5 For a more detailed discussion on the role of direct reciprocity please see the work of Imhof, Fudenberg, and Nowak (Citation2007) and Axelrod and Hamilton (Citation1981), among others.

6 We have conducted a robustness test excluding multilateral threats that have not materialised into a sanction regime after the threat failed, as they may indicate inability of the primary sender to create a coalition willing to engage in multilateral coercion beyond a threat. Results from this robustness test do not impact our main findings.

7 One could argue that institutions merely shadow the interest of states, echoing the debate advanced by Keohane and Martin (Citation1995); in this work we set out with the assumption that “institutions sometimes matter, and that it is a worthy task of social science to discover how, and under what conditions, this is the case” (Keohane and Martin Citation1995, 45)—with repeated interaction a possible mechanisms that makes IOs relevant for cooperation. However, unlike Keohane and Martin (Citation1995, 50), we are interested in cooperation to coerce rather than to achieve “lasting peace.”

8 We have decided to transform the variables in a way that follows the data generating process, hence a square root for the years in a single IO and the number of IO memberships in a single year, and a natural logarithm for the years spent at all IOs in a single year by the primary sender—because the latter follows an exponential-like growth. We offer a robustness test where we do not transform the variables in the Online Appendix (Table A.2), the data transformation does not affect our main findings.

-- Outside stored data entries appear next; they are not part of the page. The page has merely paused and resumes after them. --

-- ==== Sys2Proof/Laws/PerInstr.lean ====
section
/-! SUPPORT. Statements about every instruction as syntax. -/

namespace Sys2Proof.Laws

/-- An instruction is one word, MOVL two, an event of the device none (R43, R56). -/
def WordCount.Statement (i : Instr) : Prop := (encode i).length ≤ 2 ∧ ((encode i).length = 2 → ∃ d l, i = .movl d l)
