/-! ### modLane -/

@[simp] theorem State.modLane_t (s : State) (k : Nat) (f : Lane → Lane) : (s.modLane k f).t = s.t := rfl
@[simp] theorem State.modLane_e (s : State) (k : Nat) (f : Lane → Lane) : (s.modLane k f).e = s.e := rfl
@[simp] theorem State.modLane_o (s : State) (k : Nat) (f : Lane → Lane) : (s.modLane k f).o = s.o := rfl
@[simp] theorem State.modLane_x (s : State) (k : Nat) (f : Lane → Lane) : (s.modLane k f).x = s.x := rfl
@[simp] theorem State.modLane_l (s : State) (k : Nat) (f : Lane → Lane) : (s.modLane k f).l = s.l := rfl
@[simp] theorem State.modLane_h (s : State) (k : Nat) (f : Lane → Lane) : (s.modLane k f).h = s.h := rfl
@[simp] theorem State.modLane_d (s : State) (k : Nat) (f : Lane → Lane) : (s.modLane k f).d = s.d := rfl
@[simp] theorem State.modLane_f (s : State) (k : Nat) (f : Lane → Lane) : (s.modLane k f).f = s.f := rfl
@[simp] theorem State.modLane_r (s : State) (k : Nat) (f : Lane → Lane) : (s.modLane k f).r = s.r := rfl
@[simp] theorem State.modLane_w (s : State) (k : Nat) (f : Lane → Lane) : (s.modLane k f).w = s.w := rfl
@[simp] theorem State.modLane_iss (s : State) (k : Nat) (f : Lane → Lane) : (s.modLane k f).iss = s.iss := rfl
@[simp] theorem State.modLane_cur (s : State) (k : Nat) (f : Lane → Lane) : (s.modLane k f).cur = s.cur := rfl
@[simp] theorem State.modLane_turns (s : State) (k : Nat) (f : Lane → Lane) : (s.modLane k f).turns = s.turns := rfl
@[simp] theorem State.modLane_free (s : State) (k : Nat) (f : Lane → Lane) : (s.modLane k f).free = s.free := rfl
@[simp] theorem State.modLane_next (s : State) (k : Nat) (f : Lane → Lane) : (s.modLane k f).next = s.next := rfl
@[simp] theorem State.modLane_g_groups (s : State) (k : Nat) (f : Lane → Lane) : (s.modLane k f).g.groups = s.g.groups := rfl
@[simp] theorem State.modLane_g_vreg (s : State) (k : Nat) (f : Lane → Lane) : (s.modLane k f).g.vreg = s.g.vreg := rfl
@[simp] theorem State.modLane_g_sreg (s : State) (k : Nat) (f : Lane → Lane) : (s.modLane k f).g.sreg = s.g.sreg := rfl
@[simp] theorem State.modLane_g_creg (s : State) (k : Nat) (f : Lane → Lane) : (s.modLane k f).g.creg = s.g.creg := rfl
@[simp] theorem State.modLane_g_jmask (s : State) (k : Nat) (f : Lane → Lane) : (s.modLane k f).g.jmask = s.g.jmask := rfl
@[simp] theorem State.modLane_group (s : State) (k : Nat) (f : Lane → Lane) (a : Nat) : (s.modLane k f).group a = s.group a := rfl
@[simp] theorem State.modLane_team (s : State) (k : Nat) (f : Lane → Lane) (a : Nat) : (s.modLane k f).team a = s.team a := rfl
@[simp] theorem State.modLane_launchOf (s : State) (k : Nat) (f : Lane → Lane) (a : Nat) : (s.modLane k f).launchOf a = s.launchOf a := rfl
@[simp] theorem State.modLane_vreg (s : State) (k : Nat) (f : Lane → Lane) (a b c : Nat) : (s.modLane k f).vreg a b c = s.vreg a b c := rfl
@[simp] theorem State.modLane_sreg (s : State) (k : Nat) (f : Lane → Lane) (a b : Nat) : (s.modLane k f).sreg a b = s.sreg a b := rfl
@[simp] theorem State.modLane_creg (s : State) (k : Nat) (f : Lane → Lane) (a b : Nat) : (s.modLane k f).creg a b = s.creg a b := rfl
@[simp] theorem State.modLane_jmask (s : State) (k : Nat) (f : Lane → Lane) (a b : Nat) : (s.modLane k f).jmask a b = s.jmask a b := rfl
@[simp] theorem State.modLane_thread (s : State) (k : Nat) (f : Lane → Lane) (a : Nat) : (s.modLane k f).thread a = s.thread a := rfl
@[simp] theorem State.modLane_teamOf (s : State) (k : Nat) (f : Lane → Lane) (a : Nat) : (s.modLane k f).teamOf a = s.teamOf a := rfl
@[simp] theorem State.modLane_kern (s : State) (k : Nat) (f : Lane → Lane) (a : Nat) : (s.modLane k f).kern a = s.kern a := rfl
@[simp] theorem State.modLane_coreIdx (s : State) (k : Nat) (f : Lane → Lane) (a : Nat) : (s.modLane k f).coreIdx a = s.coreIdx a := rfl
@[simp] theorem State.modLane_lanesOf (s : State) (k : Nat) (f : Lane → Lane) (a : Nat) : (s.modLane k f).lanesOf a = s.lanesOf a := rfl
@[simp] theorem State.modLane_groupsOf (s : State) (k : Nat) (f : Lane → Lane) (a : Nat) : (s.modLane k f).groupsOf a = s.groupsOf a := rfl
@[simp] theorem State.modLane_tagOf (s : State) (k : Nat) (f : Lane → Lane) (a b : Nat) : (s.modLane k f).tagOf a b = s.tagOf a b := rfl
@[simp] theorem State.modLane_pairDone (s : State) (k : Nat) (f : Lane → Lane) (a b : Nat) : (s.modLane k f).pairDone a b = s.pairDone a b := rfl
@[simp] theorem State.modLane_nondetOk (s : State) (k : Nat) (f : Lane → Lane) (a : Nat) : (s.modLane k f).nondetOk a = s.nondetOk a := rfl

9 Interestingly, our empirical results are in line with the recent conclusions in evolutionary game theory on the relative importance of reputation and repeated interactions; research suggests that for games with few rounds of repeated interaction reputation has a dominant role in fostering cooperation (Schmid et al. Citation2021).

10 At the same time foreign aid may have a commercial underpinning, for example through aid-for-trade like programmes, what motivates us to keep these observations in the main analysis.